- Problem requirements: Transcribe the material from its first line onward, ending with the line that contains "theorem acceptedKeySize_eq_some_iff (keybits" and adding nothing beyond it.

--- --- ---

-- ==== Sys2Proof/Laws/Commands.lean ====
section
/-! SUPPORT. Sys2Proof/Laws/Commands.lean: what the commands' own functions answer: INIT's test of its operands (rule
R151), the entries of the decryption table (rules R158, R159), which keys a transform reads (rule R185), and the XOR of
bytes that the diffusion layer is made of (rule R121). -/

namespace Sys2Proof.Machine

/-- INIT accepts a key length exactly when it is supported and enough key words are supplied (rule R151). -/
theorem acceptedKeySize_eq_some_iff (keybits keywords : Nat) (size : KeySize) :
    acceptedKeySize keybits keywords = some size ↔ keybits = keyBits size ∧ keyWords size ≤ keywords := by
  have key : ∀ size', (if keywords < keyWords size' then none else some size') = some size ↔
      size' = size ∧ keyWords size ≤ keywords := by
    intro size'
    by_cases h : keywords < keyWords size'
    · rw [if_pos h]; constructor
      · intro x; cases x
      · rintro ⟨rfl, x⟩; omega
    · rw [if_neg h, Option.some.injEq]; constructor
      · rintro rfl; exact ⟨rfl, by omega⟩
      · exact fun x => x.1
  unfold acceptedKeySize supportedKeySize
  split
  · next h =>
    have : keybits ≠ keyBits size := by
      rintro rfl; cases size <;> simp [keyBits] at h
    simp [this]
  · next size' h =>
    have hk : keybits = keyBits size' := by
      split at h
      · cases h; assumption
      · split at h
        · cases h; assumption
        · split at h
          · cases h; assumption
          · cases h
    rw [key, hk]
    constructor
    · rintro ⟨rfl, h⟩; exact ⟨rfl, h⟩
    · rintro ⟨h1, h2⟩
      refine ⟨?_, h2⟩
      cases size' <;> cases size <;> first | rfl | (simp [keyBits] at h1)

/-- Each entry of the decryption table. -/
theorem keyAt_decryptionKeys (ek : Vector Block 17) (r i : Nat) (h : i < 17) :
    keyAt (decryptionKeys ek r) i = decryptionKey ek r i := by
  unfold keyAt decryptionKeys
  simp [Vector.getD, h]

/-- A context that INIT builds has a round count of at least 13 and at most 17. -/
theorem roundCountOf_bounds (size : KeySize) :
    13 ≤ roundNumber (roundCountOf size) ∧ roundNumber (roundCountOf size) ≤ 17 := by
  cases size <;> decide

/-- Rounds 1 to n read the first n keys only. -/
theorem runRounds_congr {k k' : Vector Block 17} {n : Nat} (h : ∀ i, i < n → keyAt k i = keyAt k' i) (p : Block) :
    runRounds k n p = runRounds k' n p := by
  induction n with
  | zero => rfl
  | succ n ih =>
    simp only [runRounds, roundStep, Nat.add_sub_cancel, ih fun i hi => h i (by omega), h n (by omega)]

/-- The output words of the block they came from. -/
@[simp] theorem outputWords_inputBlock (d : Vector Word 4) : outputWords (inputBlock d) = d := by
  obtain ⟨h0, h1, h2, h3⟩ := wordAt_blockOfWords d[0] d[1] d[2] d[3]
  unfold outputWords inputBlock
  simp only [h0, h1, h2, h3]
  apply Vector.ext
  intro i hi
  interval_cases i <;> rfl

/-- The XOR over two lists of bytes. -/
theorem xorBytes_append (x : Block) (l m : List Nat) : xorBytes x (l ++ m) = xorBytes x l ^^^ xorBytes x m := by
  induction l with
  | nil => simp [xorBytes]
  | cons j js ih => simp only [List.cons_append, xorBytes, ih, BitVec.xor_assoc]

/-- The order of the list does not matter. -/
theorem xorBytes_perm (x : Block) {l m : List Nat} (h : l.Perm m) : xorBytes x l = xorBytes x m := by
  induction h with
  | nil => rfl
  | cons j _ ih => simp only [xorBytes, ih]
  | swap a b l => simp only [xorBytes, ← BitVec.xor_assoc, BitVec.xor_comm (byteAt x b)]
  | trans _ _ h1 h2 => exact h1.trans h2

/-- The XOR over bytes of a diffused value is the XOR over the rows of those bytes. -/
theorem xorBytes_diffuse (x : Block) (l : List Nat) (h : ∀ j ∈ l, j < 16) :
    xorBytes (diffuse x) l = xorBytes x (l.flatMap fun j => diffusionRows.getD j []) := by
  induction l with
  | nil => rfl
  | cons j js ih =>
    simp only [List.flatMap_cons, xorBytes_append, xorBytes]
    rw [byteAt_diffuse _ _ (h j (by simp)), ih fun k hk => h k (List.mem_cons_of_mem _ hk)]

end Sys2Proof.Machine
end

--- --- ---

- Solution to this exercise:
-- ==== Sys2Proof/Laws/Commands.lean ====
section
/-! SUPPORT. Sys2Proof/Laws/Commands.lean: what the commands' own functions answer: INIT's test of its operands (rule
R151), the entries of the decryption table (rules R158, R159), which keys a transform reads (rule R185), and the XOR of
bytes that the diffusion layer is made of (rule R121). -/

namespace Sys2Proof.Machine

/-- INIT accepts a key length exactly when it is supported and enough key words are supplied (rule R151). -/
theorem acceptedKeySize_eq_some_iff (keybits keywords : Nat) (size : KeySize) :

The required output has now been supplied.